**Task brief:** The reply to the records below should contain exactly the lines from the line with "exec_advance_of_pc (i := .pop" through the line with "exec i s = .next", and nothing besides.

**Data shown:**
theorem exec_push {src : Operand} {v : Word} (hv : s.getOperand src = .ok v) (hroom : HasStackRoom s) :
    exec (.push src) s = .next { s with stack := s.stack ++ [cellOfWord v], pc := s.pc + 2 } :=
  exec_advance_of_pc (i := .push src)
    (pushHandler_ok_iff.2 ⟨v, getOperand_fetched hv, hroom, rfl⟩) rfl

theorem exec_pop {below : List Cell} {v : Cell} (hs : s.stack = below ++ [v]) (hv : v.toNat ≤ 32767) :
    exec (.pop (.register k)) s = .next { s with regs := s.regs.set k v, stack := below, pc := s.pc + 2 } :=
  exec_advance_of_pc (i := .pop (.register k)) (popHandler_ok_iff.2 ⟨k, below, v, rfl, hs, hv, rfl⟩) rfl

/-- Settles O11, by `exec_set`. -/
theorem setWritesRegister : Obligations.SetWritesRegister := by
  unfold Obligations.SetWritesRegister
  intro s k src v hv
  rw [exec_set hv, cellOfWord_eq]

/-- Settles O12, by `exec_push`. -/
theorem pushAppendsValue : Obligations.PushAppendsValue := by
  unfold Obligations.PushAppendsValue
  intro s src v hv hroom
  rw [exec_push hv hroom, cellOfWord_eq]

/-- Settles O13, by `exec_pop`. -/
theorem popTakesTail : Obligations.PopTakesTail := by
  unfold Obligations.PopTakesTail
  intro s k below v hs hv
  exact exec_pop hs hv

/-! ## The ALU (42_compare.md, 44_alu.md) -/

/-- The instructions `dest, b, c` of the ALU: the register holds the result, given as a number. -/
theorem exec_alu3 {op : AluOp} {b c : Operand} {x y r : Word} {n : Nat}
    (hi : handlerOf i = aluHandler3 op (.register k) b c) (hx : s.getOperand b = .ok x) (hy : s.getOperand c = .ok y)
    (hr : alu op x y = some r) (hn : r.toNat = n) :
    exec i s = .next { s with
      regs := s.regs.set k (BitVec.ofNat 16 n), pc := s.pc + BitVec.ofNat 16 (i.opcode.arity + 1) } := by
  have hok : handlerOf i (fetchedState i s) = .ok (.advance ((fetchedState i s).setReg k (cellOfWord r))) := by
    rw [hi]
    exact aluHandler3_ok_iff.2
      ⟨k, x, y, r, rfl, getOperand_fetched hx, getOperand_fetched hy, hr, rfl⟩
  rw [exec_advance_of_pc hok rfl, cellOfWord_eq_ofNat hn]
  rfl

theorem exec_not {src : Operand} {x : Word} (hx : s.getOperand src = .ok x) :
    exec (.not (.register k) src) s =
      .next { s with regs := s.regs.set k (BitVec.ofNat 16 (32767 - x.toNat)), pc := s.pc + 3 } := by
  rw [← cellOfWord_eq_ofNat (xor_allBits_toNat x)]
  exact exec_advance_of_pc (i := .not (.register k) src)
    (aluHandler2_ok_iff.2 ⟨k, x, _, rfl, getOperand_fetched hx, rfl, rfl⟩) rfl

/-- The 1 or 0 of a compare (R140, R141), as a Word and as the cell of that Word. -/
theorem toNat_one_or_zero (p : Prop) [Decidable p] : (if p then 1 else 0 : Word).toNat = if p then 1 else 0 := by
  split <;> rfl

theorem ofNat_one_or_zero (p : Prop) [Decidable p] :
    BitVec.ofNat 16 (if p then 1 else 0) = (if p then 1 else 0 : Cell) := by
  split <;> rfl

/-- Settles O14: the ALU gives 1 or 0 by the numbers compared. -/
theorem comparesWriteOneOrZero : Obligations.ComparesWriteOneOrZero := by
  unfold Obligations.ComparesWriteOneOrZero
  intro s k b c x y hx hy
  constructor
  · rw [exec_alu3 rfl hx hy (alu_eq_toNat x y) (toNat_one_or_zero _), ofNat_one_or_zero]
    rfl
  · rw [exec_alu3 rfl hx hy (alu_gt_toNat x y) (toNat_one_or_zero _), ofNat_one_or_zero]
    rfl

/-- Settles O18: sum and product are reduced; a remainder needs no reduction. -/
theorem arithmeticIsExactModulo : Obligations.ArithmeticIsExactModulo := by
  unfold Obligations.ArithmeticIsExactModulo
  intro s k b c x y hx hy
  refine ⟨exec_alu3 rfl hx hy rfl (reduce_toNat _), exec_alu3 rfl hx hy rfl (reduce_toNat _), fun hy0 => ?_⟩
  exact exec_alu3 rfl hx hy (alu_mod_of_ne_zero x hy0) (reduce_mod_toNat x y)

/-- Settles O19: the bit operations on Words are those on their numbers, and `not` is the complement. -/
theorem logicWorksOnFifteenBits : Obligations.LogicWorksOnFifteenBits := by
  unfold Obligations.LogicWorksOnFifteenBits
  intro s k b c x y hx hy
  exact ⟨exec_alu3 rfl hx hy rfl (BitVec.toNat_and x y), exec_alu3 rfl hx hy rfl (BitVec.toNat_or x y), exec_not hx⟩

/-! ## Control transfer (43_control_transfer.md) -/

theorem exec_jmp {target : Operand} {v : Word} (hv : s.getOperand target = .ok v) :
    exec (.jmp target) s = .next { s with pc := cellOfWord v } :=
  exec_jump (u := fetchedState (.jmp target) s)
    (jmpHandler_ok_iff.2 ⟨v, getOperand_fetched hv, rfl⟩)

theorem exec_jt_taken {cond target : Operand} {c v : Word} (hc : s.getOperand cond = .ok c) (hn : c ≠ 0)
    (hv : s.getOperand target = .ok v) : exec (.jt cond target) s = .next { s with pc := cellOfWord v } :=
  exec_jump (u := fetchedState (.jt cond target) s) (jtHandler_ok_iff.2 (.inl
    ⟨⟨c, getOperand_fetched hc, hn⟩, v, getOperand_fetched hv, rfl⟩))

theorem exec_jt_falls {cond target : Operand} (hc : s.getOperand cond = .ok 0) :
    exec (.jt cond target) s = .next { s with pc := s.pc + 3 } :=
  exec_advance_of_pc (u := fetchedState (.jt cond target) s)
    (jtHandler_ok_iff.2 (.inr ⟨getOperand_fetched hc, rfl⟩)) rfl

theorem exec_jf_taken {cond target : Operand} {v : Word} (hc : s.getOperand cond = .ok 0)
    (hv : s.getOperand target = .ok v) : exec (.jf cond target) s = .next { s with pc := cellOfWord v } :=
  exec_jump (u := fetchedState (.jf cond target) s) (jfHandler_ok_iff.2 (.inl
    ⟨getOperand_fetched hc, v, getOperand_fetched hv, rfl⟩))

theorem exec_jf_falls {cond target : Operand} {c : Word} (hc : s.getOperand cond = .ok c) (hn : c ≠ 0) :
    exec (.jf cond target) s = .next { s with pc := s.pc + 3 } :=
  exec_advance_of_pc (u := fetchedState (.jf cond target) s)
    (jfHandler_ok_iff.2 (.inr ⟨⟨c, getOperand_fetched hc, hn⟩, rfl⟩)) rfl

theorem exec_call {target : Operand} {v : Word} (hv : s.getOperand target = .ok v) (hroom : HasStackRoom s) :
    exec (.call target) s = .next { s with stack := s.stack ++ [s.pc + 2], pc := cellOfWord v } := by
  have hret : s.pc + 2 = (fetchedState (.call target) s).pc + 1 := (nextPc_eq (.call target) s).symm
  rw [hret]
  exact exec_jump (i := .call target)
    (callHandler_ok_iff.2 ⟨v, getOperand_fetched hv, hroom, rfl⟩)

theorem exec_ret {below : List Cell} {v : Cell} (hs : s.stack = below ++ [v]) :
    exec .ret s = .next { s with stack := below, pc := v } :=
  exec_jump (i := .ret) (retHandler_ok_iff.2 ⟨below, v, hs, rfl⟩)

**Reply to the task:**
  exec_advance_of_pc (i := .pop (.register k)) (popHandler_ok_iff.2 ⟨k, below, v, rfl, hs, hv, rfl⟩) rfl

/-- Settles O11, by `exec_set`. -/
theorem setWritesRegister : Obligations.SetWritesRegister := by
  unfold Obligations.SetWritesRegister
  intro s k src v hv
  rw [exec_set hv, cellOfWord_eq]

/-- Settles O12, by `exec_push`. -/
theorem pushAppendsValue : Obligations.PushAppendsValue := by
  unfold Obligations.PushAppendsValue
  intro s src v hv hroom
  rw [exec_push hv hroom, cellOfWord_eq]

/-- Settles O13, by `exec_pop`. -/
theorem popTakesTail : Obligations.PopTakesTail := by
  unfold Obligations.PopTakesTail
  intro s k below v hs hv
  exact exec_pop hs hv

/-! ## The ALU (42_compare.md, 44_alu.md) -/

/-- The instructions `dest, b, c` of the ALU: the register holds the result, given as a number. -/
theorem exec_alu3 {op : AluOp} {b c : Operand} {x y r : Word} {n : Nat}
    (hi : handlerOf i = aluHandler3 op (.register k) b c) (hx : s.getOperand b = .ok x) (hy : s.getOperand c = .ok y)
    (hr : alu op x y = some r) (hn : r.toNat = n) :
    exec i s = .next { s with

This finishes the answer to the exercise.